We wanted to take the opportunity to inform you of a major change in Florida law which has eliminated the statutory caps for non-economic (pain and suffering damages) in medical malpractice cases resulting in death. On March 13, 2014, the Supreme Court of Florida, in Estate of McCall v. U.S. 2014 WL 959180 (Fla.2014), held that the cap on wrongful death noneconomic damages in medical malpractice actions imposed by section 766.118, Florida Statutes, violates the Equal Protection Clause of the Florida Constitution.

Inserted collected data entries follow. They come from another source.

theorem CodeRead.codeFetch (s : State) (pa : Dword) : CodeRead s (s.codeFetch pa).2 := by
  unfold State.codeFetch
  split
  · exact .bus s pa 1
  · split
    · exact .refl s
    · rfl

theorem CodeRead.readAhead : ∀ (n : Nat) (off : Dword) (s : State), CodeRead s (readAhead n off s).2
  | 0, _, s => .refl s
  | n + 1, off, s => by
    unfold Machine.readAhead
    cases h : Machine.fetchAddress off s with
    | error e t => rfl
    | ok pa t => exact ((CodeRead.fetchAddress h).trans (.codeFetch t pa)).trans (.readAhead n _ _)

theorem CodeRead.fetchAhead (s : State) (off : Dword) : CodeRead s (s.fetchAhead off) :=
  (CodeRead.drew s).trans (.readAhead _ off _)

theorem CodeRead.prefetched (s : State) : CodeRead s s.prefetched := by
  unfold State.prefetched
  split
  · exact .refl s
  · exact .fetchAhead s _

/-- With paging and cache off and no device in the map, fetching ahead changes nothing. -/
theorem State.prefetched_eq_self {s : State} (hpg : s.pg = false) (hc : s.caches = false) (hm : s.cfg.physMap = []) :
    s.prefetched = s := by
  simp [State.prefetched, State.unwatched, hpg, hc, hm]

/-! ## The boundary -/

theorem CodeRead.background (s : State) : CodeRead s s.background := by
  unfold State.background
  split
  · exact .refl s
  · split
    · exact ((CodeRead.drew s).trans (.predictAll _ _)).trans (.fetchAhead _ _)
    · exact .fetchAhead s _

theorem Accessed.sampleFlush (s : State) : Accessed s s.sampleFlush := by
  unfold State.sampleFlush
  split <;> rfl

theorem Accessed.settle (s : State) : Accessed s s.settle := by
  unfold State.settle
  split
  · rfl
  · split <;> rfl

/-- Between two instructions only what accesses touch changes, and the stores of other bus masters are used up. -/
theorem State.boundary_frame (s : State) : Accessed { s with lines := s.masters.lines } s.boundary := by
  obtain ⟨hmasters, -, -⟩ := s.masters_frame
  exact ((hmasters.trans (.sampleFlush _)).trans (CodeRead.background _).accessed).trans (.settle _)

theorem State.boundary_run (s : State) : s.boundary.run = s.run := s.boundary_frame.run

theorem State.boundary_cfg (s : State) : s.boundary.cfg = s.cfg := s.boundary_frame.cfg

/-! ## The instruction -/

/-- With nothing due at the boundary, a running machine runs the next instruction. -/
theorem step_runs {s : State} (hreset : s.lines.reset = false) (hrun : s.run = .running)
    (hdue : s.boundary.due = .nothing) : step s = runInstr exec s.boundary := by
  simp [step, stepWith, hreset, hrun, hdue, State.boundary_run]

section
variable {run : Instr → State → Host.Outcome State Fault Refusal} {s u : State}

/-- A repeated string instruction that goes on runs without another fetch. -/
theorem runInstr_again {r : Repeat} (h : s.begun.again = some r) :
    runInstr run s = endUnit (run r.instr (s.begun.resumed r)) := by
  simp only [runInstr, h]

/-- An instruction fetched that is short enough, or is #UD before its length counts, runs. -/
theorem runInstr_fetched {i : Instr} {len : Nat} (ha : s.begun.again = none) (hf : fetch s.begun = .ok (i, len) u)
    (h : len ≤ maxLength ∨ i.undecodable s.cfg.part.hasSsv = true) :
    runInstr run s = endUnit (run i (u.fetched i len).prefetched) := by
  have hshort : (decide (maxLength < len) && !i.undecodable s.begun.cfg.part.hasSsv) = false := by
    rcases h with h | h
    · simp [Nat.not_lt.2 h]
    · simp [State.begun, h]
  simp only [runInstr, ha, hf, hshort, Bool.false_eq_true, if_false]

/-- An instruction fetched that is too long, and no undefined opcode, raises #GP(0). -/
theorem runInstr_tooLong {i : Instr} {len : Nat} (ha : s.begun.again = none) (hf : fetch s.begun = .ok (i, len) u)
    (hlen : maxLength < len) (hd : i.undecodable s.cfg.part.hasSsv = false) :
    runInstr run s = endUnit (deliver (faultEvent ⟨13, some 0⟩ s.begun.eip) (s.begun.rollback u)) := by
  have hlong : (decide (maxLength < len) && !i.undecodable s.begun.cfg.part.hasSsv) = true := by
    simp [State.begun, hlen, hd]
  simp only [runInstr, ha, hf, hlong, if_true]

/-- A fetch that faults has its exception delivered. -/
theorem runInstr_fetchFault {x : Exn} (ha : s.begun.again = none) (hf : fetch s.begun = .error (.exc x) u) :
    runInstr run s = endUnit (deliver (faultEvent x s.begun.eip) (s.begun.rollback u)) := by
  simp only [runInstr, ha, hf]

end

theorem State.fetched_eq (s : State) (i : Instr) (len : Nat) :
    s.fetched i len = { s with
      nextEip := s.eip + BitVec.ofNat 32 len
      stale := []
      queue := if s.flushed = [] then s.queue else []
      flushed := []
      again := some ⟨i, s.pfx, len⟩ } := by
  simp only [State.fetched, List.isEmpty_iff]

/-- Settles O4: the step is the boundary and then `runInstr`, whose four ways to go are the lemmas above; that fetching
ahead changes nothing else is `CodeRead.prefetched`. -/
theorem stepRunsInstruction : Obligations.StepRunsInstruction := by
  unfold Obligations.StepRunsInstruction
  refine ⟨?_, fun s i len r => ⟨State.fetched_eq s i len, rfl, CodeRead.prefetched s, State.prefetched_eq_self⟩⟩
  intro s hreset hrun hdue b ends
  have hends : ends = endUnit := funext fun o => by cases o <;> rfl
  rw [hends, step_runs hreset hrun hdue]
  refine ⟨fun r ha => runInstr_again ha, fun u i len ha hf => ⟨fun h => ?_, fun hlen hd => ?_⟩,
    fun x u ha hf => runInstr_fetchFault ha hf⟩
  · exact runInstr_fetched ha hf (by rwa [State.boundary_cfg])
  · exact runInstr_tooLong ha hf hlen (by rwa [State.boundary_cfg])

end Sys2Proof.Machine
end

section
namespace Sys2Proof.Machine
variable {α β : Type} {s t u : State}

/-! # The invariant under operations

`Quiet` is the frame of an operation that writes nothing the invariant reads. Unlike `Keeps` it speaks of memory's
canonical form, and of the states where an operation stops, from which a delivery goes on. -/

/-! ## Bits under a mask -/

theorem getLsbD_of_and_zero {m k : Dword} (h : m &&& k = 0) (i : Nat) : (m.getLsbD i && k.getLsbD i) = false := by
  rw [← BitVec.getLsbD_and, h]
  exact BitVec.getLsbD_zero

/-- Setting bits leaves the bits of a disjoint mask. -/
theorem set_and {e v k : Dword} (hv : v &&& k = 0) : (e ||| v) &&& k = e &&& k := by
  refine BitVec.eq_of_getLsbD_eq fun i _ => ?_
  rw [BitVec.getLsbD_and, BitVec.getLsbD_or, BitVec.getLsbD_and, Bool.and_or_distrib_right, getLsbD_of_and_zero hv,
    Bool.or_false]

/-- Clearing bits leaves the bits of a disjoint mask. -/
theorem clear_and {e m k : Dword} (hm : m &&& k = 0) : (e &&& ~~~ m) &&& k = e &&& k := by
  refine BitVec.eq_of_getLsbD_eq fun i hi => ?_
  have hmi := getLsbD_of_and_zero hm i
  simp only [BitVec.getLsbD_and, BitVec.getLsbD_not, hi, decide_true, Bool.true_and]
  cases hk : k.getLsbD i <;> simp_all

/-- Replacing the bits of one mask leaves the bits of a disjoint one. -/
theorem merge_and {e m v k : Dword} (hm : m &&& k = 0) (hv : v &&& k = 0) :
    ((e &&& ~~~ m) ||| v) &&& k = e &&& k := (set_and hv).trans (clear_and hm)

theorem or_and_zero {a b k : Dword} (ha : a &&& k = 0) (hb : b &&& k = 0) : (a ||| b) &&& k = 0 :=
  (set_and hb).trans ha

theorem and_and_zero (v : Dword) {m k : Dword} (h : m &&& k = 0) : (v &&& m) &&& k = 0 := by
  rw [BitVec.and_assoc, h]
  exact BitVec.and_zero

theorem and_of_and {a b k k' : Dword} (h : a &&& k = b &&& k) (hk : k &&& k' = k') : a &&& k' = b &&& k' := by
  rw [← hk, ← BitVec.and_assoc, h, BitVec.and_assoc]

theorem bit_of_and {a b k : Dword} {n : Nat} (h : a &&& k = b &&& k) (hn : bit k n = true) : bit a n = bit b n := by
  have := congrArg (bit · n) h
  unfold bit at *
  simpa [hn] using this

theorem flagBit_getLsbD (n : Nat) (b : Bool) {i : Nat} (hi : i < 32) :
    (flagBit n b).getLsbD i = (b && decide (i = n)) := by
  unfold flagBit
  rcases Nat.lt_trichotomy i n with hl | rfl | hl
  · simp [hl, hl.ne]
  · simp [hi]
  · have : i - n ≠ 0 := by omega
    simp [this, hl.ne', hi]

theorem flagBit_and {n : Nat} {k : Dword} (b : Bool) (h : bit k n = false) : flagBit n b &&& k = 0 := by
  refine BitVec.eq_of_getLsbD_eq fun i hi => ?_
  simp only [BitVec.getLsbD_and, flagBit_getLsbD n b hi]
  by_cases hin : i = n
  · subst hin; simp [show k.getLsbD i = false from h]
  · simp [hin]

theorem clear_bit {e : Dword} {n : Nat} (h : bit e n = false) : e &&& ~~~ flagBit n true = e := by
  refine BitVec.eq_of_getLsbD_eq fun i hi => ?_
  simp only [BitVec.getLsbD_and, BitVec.getLsbD_not, flagBit_getLsbD n true hi]
  by_cases hin : i = n
  · subst hin; simp [show e.getLsbD i = false from h]
  · simp [hin, hi]

theorem and_flagBit {e : Dword} {n : Nat} (h : bit e n = false) : e &&& flagBit n true = 0 := by
  rw [BitVec.and_comm]
  exact flagBit_and true h

/-- Where the bits loaded are those there, nothing changes under a mask. -/
theorem loadFlags_and {e m v k : Dword} (h : v &&& (m &&& k) = e &&& (m &&& k)) : loadFlags e m v &&& k = e &&& k := by
  refine BitVec.eq_of_getLsbD_eq fun i hi => ?_
  have hi' := congrArg (BitVec.getLsbD · i) h
  simp only [loadFlags, BitVec.getLsbD_and, BitVec.getLsbD_or, BitVec.getLsbD_not, hi, decide_true,
    Bool.true_and] at hi' ⊢
  cases hm : m.getLsbD i <;> simp_all

/-! ## What the invariant reads -/

/-- The bits of EFLAGS the invariant reads: the stuck ones and VM. -/
def fixedFlags : Dword := 0xFFFE802A

theorem withStatus_and_fixed (e : Dword) (f : Status) : withStatus e f &&& fixedFlags = e &&& fixedFlags := by
  refine merge_and rfl ?_
  unfold Status.bits
  exact or_and_zero (or_and_zero (or_and_zero (or_and_zero (or_and_zero (flagBit_and _ rfl)
    (flagBit_and _ rfl)) (flagBit_and _ rfl)) (flagBit_and _ rfl)) (flagBit_and _ rfl))
    (flagBit_and _ rfl)

theorem loadFlags_and_fixed (e v : Dword) {m : Dword} (h : m &&& fixedFlags = 0) :
    loadFlags e m v &&& fixedFlags = e &&& fixedFlags := merge_and h (and_and_zero v h)

theorem withBit_and_fixed (e : Dword) {n : Nat} (b : Bool) (h : bit fixedFlags n = false) :
    withBit e n b &&& fixedFlags = e &&& fixedFlags := merge_and (flagBit_and true h) (flagBit_and b h)

/-- What the invariant reads beside memory. -/
structure Mode where
  flags : Dword
  cr0 : Dword
  cr3 : Dword
  cpl : BitVec 2
  run : RunState
  cfg : Config.Params

def State.mode (s : State) : Mode :=
  { flags := s.eflags &&& fixedFlags, cr0 := s.cr0, cr3 := s.cr3, cpl := s.cpl, run := s.run, cfg := s.cfg }

/-- Nothing the invariant reads differs, but that memory in canonical form may be another memory in that form. -/
structure Calm (s t : State) : Prop where
  mode : t.mode = s.mode
  mem : Mem.wf s.mem = true → Mem.wf t.mem = true

theorem Calm.idle {s t : State} (h : t.mode = s.mode) (hm : t.mem = s.mem) : Calm s t := ⟨h, fun h => by rw [hm, h]⟩

theorem Calm.refl (s : State) : Calm s s := ⟨rfl, id⟩

theorem Calm.trans {s t u : State} (h : Calm s t) (h' : Calm t u) : Calm s u :=
  ⟨h'.mode.trans h.mode, h'.mem ∘ h.mem⟩

theorem Calm.accessed {s t : State} (h : Accessed s t) (hm : Mem.wf s.mem = true → Mem.wf t.mem = true) : Calm s t :=
  ⟨by rw [h]; rfl, hm⟩

theorem Calm.of_flags {s t : State} {e : Dword} (h : t = { s with eflags := e })
    (he : e &&& fixedFlags = s.eflags &&& fixedFlags) : Calm s t := by
  subst h
  exact .idle (by simp only [State.mode, he]) rfl

section
variable {s t : State}

theorem Calm.flags (h : Calm s t) : t.eflags &&& fixedFlags = s.eflags &&& fixedFlags := congrArg Mode.flags h.mode
theorem Calm.cr0 (h : Calm s t) : t.cr0 = s.cr0 := congrArg Mode.cr0 h.mode
theorem Calm.cr3 (h : Calm s t) : t.cr3 = s.cr3 := congrArg Mode.cr3 h.mode
theorem Calm.cpl (h : Calm s t) : t.cpl = s.cpl := congrArg Mode.cpl h.mode
theorem Calm.run (h : Calm s t) : t.run = s.run := congrArg Mode.run h.mode
theorem Calm.cfg (h : Calm s t) : t.cfg = s.cfg := congrArg Mode.cfg h.mode
theorem Calm.pe (h : Calm s t) : t.pe = s.pe := by unfold State.pe; rw [h.cr0]
theorem Calm.pg (h : Calm s t) : t.pg = s.pg := by unfold State.pg; rw [h.cr0]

In reaching this decision, the Supreme Court of Florida applied a rational basis test in which it found that the differing treatment of malpractice claimants based on the number of claimants is arbitrary and rejected the prior findings of the Florida legislature regarding the existence of a legitimate state interest due to a medical malpractice insurance crisis resulting in Florida physicians discontinuing their practice or refusing to perform high-risk procedures, due to the increase in medical liability insurance premiums. Although the Supreme Court of Florida declined to answer certified questions addressing the caps in a more general nature, which would have necessarily included medical practice cases which did not result in death, on the basis that such answers would be impermissible advisory opinions, we believe that the court’s findings in McCall has laid an excellent foundation for challenges to the existence of the caps in their entirety. We would anticipate such a challenge in any case in Florida where a request for a reduction of a verdict based on the non-economic damages caps is requested.
Finally, the court’s findings in McCall have laid an excellent foundation for challenges to the existence of the caps in their entirety. We note that the McCall decision has not yet been released for publication in the permanent law reports, but the court’s docket does not reflect that rehearing has been sought, so we do expect that will occur in short order.